**Assignment:** Find the line containing "values and the byte's number in the copy. -/" in the entries below. Restate it and each line after it, word for word, up to and including the line containing "opaque monitorImage : List Byte".

(Stored items)
-- ==== Sys2Proof/Config.lean ====
section
/-! DEFINITION. What the manual leaves open: free values with no body (nothing can be proved of
one), and what an implementation fixes. -/

namespace Sys2Proof.Config

/-- A value the manual leaves unspecified (log 2): the argument is the state's counter of free values. -/
opaque freeValue : Nat → Word

/-- A byte of a line read under another key than the one it was written with, where one of the two is random, or the slot
has been loaded anew with the same material (R273, log 6): the key it was written under, the key of the read, the byte's
DRAM address, the line's bytes. -/
opaque unreadable : Nat → Nat → Nat → List Byte → Byte

/-- Whether a byte of a failed chunk holds its new value (R178, log 7): the state's counter of free
values and the byte's number in the copy. -/
opaque chunkByteNew : Nat → Nat → Bool

/-- Whether an image's signature verifies (R275, R283, log 8): the manual gives no key material. -/
opaque imageVerifies : List Byte → Bool

/-- The version that an image carries (R275, R283, log 8). -/
opaque imageVersion : List Byte → Nat

/-- Whether a byte of the Dusk record is one of the storage that a location code names (R322, log 35): the code, and the
byte's offset in the record. -/
opaque duskStruck : Nat → Nat → Bool

/-- The PA of the monitor image's entry (R275, log 8). -/
opaque monitorEntry : Word

/-- The monitor image that Folman measures and verifies (R275, log 8). -/
opaque monitorImage : List Byte

/-- Ids of the devices of the peer domain, assigned at Dawn (R271, R280). -/
opaque peersAtDawn : List Nat

/-- The device that each of the sixteen peer links reaches (R280, R319). -/
opaque linkDevice : Nat → Nat

end Sys2Proof.Config
end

**Result of the task:**
values and the byte's number in the copy. -/
opaque chunkByteNew : Nat → Nat → Bool

/-- Whether an image's signature verifies (R275, R283, log 8): the manual gives no key material. -/
opaque imageVerifies : List Byte → Bool

/-- The version that an image carries (R275, R283, log 8). -/
opaque imageVersion : List Byte → Nat

/-- Whether a byte of the Dusk record is one of the storage that a location code names (R322, log 35): the code, and the
byte's offset in the record. -/
opaque duskStruck : Nat → Nat → Bool

/-- The PA of the monitor image's entry (R275, log 8). -/
opaque monitorEntry : Word

/-- The monitor image that Folman measures and verifies (R275, log 8). -/
opaque monitorImage : List Byte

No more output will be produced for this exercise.